▶ _About this task_:
Lines before the one containing "def execCls (_x" are left out; that line and every line after it, through the end of the records, are to be reproduced exactly.

▶ _The data_:
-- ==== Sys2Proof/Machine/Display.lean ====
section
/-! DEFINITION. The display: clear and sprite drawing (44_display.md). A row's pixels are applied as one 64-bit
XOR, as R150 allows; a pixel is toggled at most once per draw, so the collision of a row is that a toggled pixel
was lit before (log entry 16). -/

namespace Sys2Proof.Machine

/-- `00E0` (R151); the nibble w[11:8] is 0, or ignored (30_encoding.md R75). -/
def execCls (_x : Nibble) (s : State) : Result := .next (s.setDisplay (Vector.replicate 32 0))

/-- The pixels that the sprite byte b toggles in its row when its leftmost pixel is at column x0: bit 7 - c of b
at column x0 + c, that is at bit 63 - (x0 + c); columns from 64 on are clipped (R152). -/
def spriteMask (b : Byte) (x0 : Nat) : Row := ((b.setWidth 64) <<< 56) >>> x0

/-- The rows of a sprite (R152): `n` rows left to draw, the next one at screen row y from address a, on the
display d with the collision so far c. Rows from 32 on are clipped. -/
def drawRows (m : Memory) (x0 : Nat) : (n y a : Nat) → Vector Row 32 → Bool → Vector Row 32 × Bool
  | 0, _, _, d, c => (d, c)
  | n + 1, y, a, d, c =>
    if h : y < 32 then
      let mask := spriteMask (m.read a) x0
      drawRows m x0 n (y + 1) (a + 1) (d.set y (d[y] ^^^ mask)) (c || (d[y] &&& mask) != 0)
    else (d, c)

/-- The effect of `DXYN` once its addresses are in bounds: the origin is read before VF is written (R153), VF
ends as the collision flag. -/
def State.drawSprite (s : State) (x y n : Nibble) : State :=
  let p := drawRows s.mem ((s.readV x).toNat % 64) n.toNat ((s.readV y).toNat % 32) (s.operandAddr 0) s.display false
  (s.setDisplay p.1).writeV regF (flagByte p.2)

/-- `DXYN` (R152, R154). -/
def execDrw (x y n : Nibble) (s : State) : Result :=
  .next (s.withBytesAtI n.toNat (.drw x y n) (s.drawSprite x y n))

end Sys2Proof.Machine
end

▶ _Final answer_:
def execCls (_x : Nibble) (s : State) : Result := .next (s.setDisplay (Vector.replicate 32 0))

/-- The pixels that the sprite byte b toggles in its row when its leftmost pixel is at column x0: bit 7 - c of b
at column x0 + c, that is at bit 63 - (x0 + c); columns from 64 on are clipped (R152). -/
def spriteMask (b : Byte) (x0 : Nat) : Row := ((b.setWidth 64) <<< 56) >>> x0

/-- The rows of a sprite (R152): `n` rows left to draw, the next one at screen row y from address a, on the
display d with the collision so far c. Rows from 32 on are clipped. -/
def drawRows (m : Memory) (x0 : Nat) : (n y a : Nat) → Vector Row 32 → Bool → Vector Row 32 × Bool
  | 0, _, _, d, c => (d, c)
  | n + 1, y, a, d, c =>
    if h : y < 32 then
      let mask := spriteMask (m.read a) x0
      drawRows m x0 n (y + 1) (a + 1) (d.set y (d[y] ^^^ mask)) (c || (d[y] &&& mask) != 0)
    else (d, c)

/-- The effect of `DXYN` once its addresses are in bounds: the origin is read before VF is written (R153), VF
ends as the collision flag. -/
def State.drawSprite (s : State) (x y n : Nibble) : State :=
  let p := drawRows s.mem ((s.readV x).toNat % 64) n.toNat ((s.readV y).toNat % 32) (s.operandAddr 0) s.display false
  (s.setDisplay p.1).writeV regF (flagByte p.2)

/-- `DXYN` (R152, R154). -/
def execDrw (x y n : Nibble) (s : State) : Result :=
  .next (s.withBytesAtI n.toNat (.drw x y n) (s.drawSprite x y n))

end Sys2Proof.Machine
end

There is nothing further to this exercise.